▶ **What is being asked**
Give again the entries below exactly, beginning at the first line and ending at the line with "some v := by".

[Stored records]
○ ○ ○

-- ==== Sys2Proof/Laws/Memory.lean ====
section
/-! SUPPORT. Storage: reading after writing, and the canonical form of byte memory, which every write keeps. -/

namespace Sys2Proof.Machine

/-! Reading a store after a change. -/

@[simp] theorem find?_put_same {α : Type} (k : Nat) (v : α) (st : Store α) : find? k (put k v st) = some v := by
  induction st with
  | nil => simp [put, find?]
  | cons p r ih =>
    obtain ⟨j, w⟩ := p
    simp only [put]
    split
    · simp [find?]
    · split
      · simp [find?]
      · rename_i hne
        simp [find?, hne, ih]

theorem find?_put_ne {α : Type} {j k : Nat} (h : j ≠ k) (v : α) (st : Store α) : find? j (put k v st) = find? j st := by
  induction st with
  | nil => simp [put, find?, h]
  | cons p r ih =>
    obtain ⟨i, w⟩ := p
    simp only [put]
    split
    · simp [find?, h]
    · split
      · rename_i hki
        subst hki
        simp [find?, h]
      · simp only [find?, ih]

@[simp] theorem find_put_same {α : Type} (d : α) (k : Nat) (v : α) (st : Store α) : find d k (put k v st) = v := by
  simp [find]

theorem find_put_ne {α : Type} (d : α) {j k : Nat} (h : j ≠ k) (v : α) (st : Store α) :
    find d j (put k v st) = find d j st := by
  simp [find, find?_put_ne h]

@[simp] theorem put_put {α : Type} (k : Nat) (v w : α) (st : Store α) : put k v (put k w st) = put k v st := by
  induction st with
  | nil => simp [put]
  | cons p r ih =>
    obtain ⟨i, x⟩ := p
    by_cases h1 : k < i
    · simp [put, h1]
    · by_cases h2 : k = i
      · subst h2; simp [put]
      · simp [put, h1, h2, ih]

theorem find?_drop_same {α : Type} (k : Nat) (st : Store α) : find? k (drop k st) = none := by
  induction st with
  | nil => rfl
  | cons p r ih =>
    obtain ⟨i, w⟩ := p
    by_cases h : i = k
    · subst h; simpa [drop] using ih
    · have h' : k ≠ i := fun e => h e.symm
      simp only [drop, List.filter_cons, bne_iff_ne, ne_eq, h, not_false_eq_true, if_true, find?, h', if_false]
      exact ih

theorem find?_drop_ne {α : Type} {j k : Nat} (h : j ≠ k) (st : Store α) : find? j (drop k st) = find? j st := by
  induction st with
  | nil => rfl
  | cons p r ih =>
    obtain ⟨i, w⟩ := p
    by_cases hi : i = k
    · subst hi
      simp only [drop, List.filter_cons, bne_self_eq_false, find?, h, if_false]
      exact ih
    · simp only [drop, List.filter_cons, bne_iff_ne, ne_eq, hi, not_false_eq_true, if_true, find?]
      split
      · rfl
      · exact ih

/-! Byte memory (R2, R227). -/

@[simp] theorem readByte_writeByte_same (m : Memory) (a : Nat) (b : Byte) : readByte (writeByte m a b) a = b := by
  by_cases h : b = unlistedByte
  · simp [readByte, writeByte, h, find, find?_drop_same]
  · simp [readByte, writeByte, h]

theorem readByte_writeByte_ne (m : Memory) {a x : Nat} (h : x ≠ a) (b : Byte) :
    readByte (writeByte m a b) x = readByte m x := by
  by_cases hb : b = unlistedByte
  · simp [readByte, writeByte, hb, find, find?_drop_ne h]
  · simp [readByte, writeByte, hb, find_put_ne _ h]

/-- Every byte outside the written range reads as before. -/
theorem readByte_writeBytes_outside (bs : List Byte) (m : Memory) (a x : Nat) (h : x < a ∨ a + bs.length ≤ x) :
    readByte (writeBytes m a bs) x = readByte m x := by
  induction bs generalizing m a with
  | nil => rfl
  | cons b r ih =>
    simp only [List.length_cons] at h
    rw [writeBytes, ih _ _ (by omega), readByte_writeByte_ne _ (by omega)]

/-- Byte i of the written range reads as the byte written there. -/
theorem readByte_writeBytes_inside (bs : List Byte) (m : Memory) (a i : Nat) (h : i < bs.length) :
    readByte (writeBytes m a bs) (a + i) = bs[i] := by
  induction bs generalizing m a i with
  | nil => simp at h
  | cons b r ih =>
    cases i with
    | zero => rw [writeBytes, readByte_writeBytes_outside _ _ _ _ (by omega)]; simp
    | succ i =>
      have := ih (writeByte m a b) (a + 1) i (by simpa using h)
      rw [writeBytes, show a + (i + 1) = a + 1 + i by omega, this]
      simp

theorem readBytes_writeBytes (bs : List Byte) (m : Memory) (a : Nat) :
    readBytes (writeBytes m a bs) a bs.length = bs := by
  apply List.ext_getElem
  · simp [readBytes]
  · intro i h1 h2
    simp [readBytes, readByte_writeBytes_inside bs m a i h2]

/-! The canonical form. -/

theorem risingFrom_mono {α : Type} (st : List (Nat × α)) {n k : Nat} (h : n ≤ k) (w : risingFrom k st = true) :
    risingFrom n st = true := by
  cases st with
  | nil => rfl
  | cons p r =>
    obtain ⟨j, x⟩ := p
    simp only [risingFrom, Bool.and_eq_true, decide_eq_true_eq] at w ⊢
    exact ⟨by omega, w.2⟩

theorem risingFrom_put {α : Type} (st : Store α) {n k : Nat} (v : α) (h : n ≤ k) (w : risingFrom n st = true) :
    risingFrom n (put k v st) = true := by
  induction st generalizing n with
  | nil => simp [put, risingFrom, h]
  | cons p r ih =>
    obtain ⟨j, x⟩ := p
    simp only [risingFrom, Bool.and_eq_true, decide_eq_true_eq] at w
    simp only [put]
    split
    · rename_i hk
      simp only [risingFrom, Bool.and_eq_true, decide_eq_true_eq]
      exact ⟨h, by omega, w.2⟩
    · split
      · rename_i hk
        subst hk
        simp only [risingFrom, Bool.and_eq_true, decide_eq_true_eq]
        exact ⟨h, w.2⟩
      · simp only [risingFrom, Bool.and_eq_true, decide_eq_true_eq]
        exact ⟨w.1, ih (by omega) w.2⟩

theorem risingFrom_filter {α : Type} (st : List (Nat × α)) (f : Nat × α → Bool) {n : Nat}
    (w : risingFrom n st = true) : risingFrom n (st.filter f) = true := by
  induction st generalizing n with
  | nil => rfl
  | cons p r ih =>
    obtain ⟨j, x⟩ := p
    simp only [risingFrom, Bool.and_eq_true, decide_eq_true_eq] at w
    simp only [List.filter_cons]
    split
    · simp only [risingFrom, Bool.and_eq_true, decide_eq_true_eq]
      exact ⟨w.1, ih w.2⟩
    · exact ih (risingFrom_mono r (by omega) w.2)

theorem Memory.wf_nil : Memory.wf [] = true := rfl

theorem Memory.wf_filter (m : Memory) (f : Host.Cell → Bool) (w : m.wf = true) : Memory.wf (m.filter f) = true := by
  simp only [Memory.wf, Bool.and_eq_true, List.all_eq_true] at w ⊢
  exact ⟨risingFrom_filter m f w.1, fun c hc => w.2 c (List.mem_filter.mp hc).1⟩

theorem mem_put {α : Type} (k : Nat) (v : α) (st : Store α) (p : Nat × α) (h : p ∈ put k v st) :
    p = (k, v) ∨ p ∈ st := by
  induction st with
  | nil => simpa [put] using h
  | cons q r ih =>
    obtain ⟨j, x⟩ := q
    simp only [put] at h
    split at h
    · simpa using h
    · split at h
      · rcases List.mem_cons.mp h with h | h
        · exact Or.inl h
        · exact Or.inr (List.mem_cons_of_mem _ h)
      · rcases List.mem_cons.mp h with h | h
        · exact Or.inr (h ▸ List.mem_cons_self ..)
        · rcases ih h with h | h
          · exact Or.inl h
          · exact Or.inr (List.mem_cons_of_mem _ h)

theorem Memory.wf_writeByte (m : Memory) (a : Nat) (b : Byte) (w : m.wf = true) : Memory.wf (writeByte m a b) = true := by
  unfold writeByte
  split
  · exact Memory.wf_filter m _ w
  · rename_i hb
    simp only [Memory.wf, Bool.and_eq_true, List.all_eq_true] at w ⊢
    refine ⟨risingFrom_put m b (Nat.zero_le a) w.1, fun c hc => ?_⟩
    rcases mem_put a b m c hc with rfl | hc
    · simpa using hb
    · exact w.2 c hc

theorem Memory.wf_writeBytes (bs : List Byte) (m : Memory) (a : Nat) (w : m.wf = true) :
    Memory.wf (writeBytes m a bs) = true := by
  induction bs generalizing m a with
  | nil => exact w
  | cons b r ih => exact ih _ _ (Memory.wf_writeByte m a b w)

/-- No entry stands below the first address. -/
theorem Memory.find?_below (m : Memory) {n k : Nat} (w : risingFrom n m = true) (h : k < n) : find? k m = none := by
  induction m generalizing n with
  | nil => rfl
  | cons p r ih =>
    obtain ⟨j, x⟩ := p
    simp only [risingFrom, Bool.and_eq_true, decide_eq_true_eq] at w
    simp only [find?]
    split
    · omega
    · exact ih w.2 (by omega)

end Sys2Proof.Machine
end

○ ○ ○

▶ **Finished exercise**
-- ==== Sys2Proof/Laws/Memory.lean ====
section
/-! SUPPORT. Storage: reading after writing, and the canonical form of byte memory, which every write keeps. -/

namespace Sys2Proof.Machine

/-! Reading a store after a change. -/

@[simp] theorem find?_put_same {α : Type} (k : Nat) (v : α) (st : Store α) : find? k (put k v st) = some v := by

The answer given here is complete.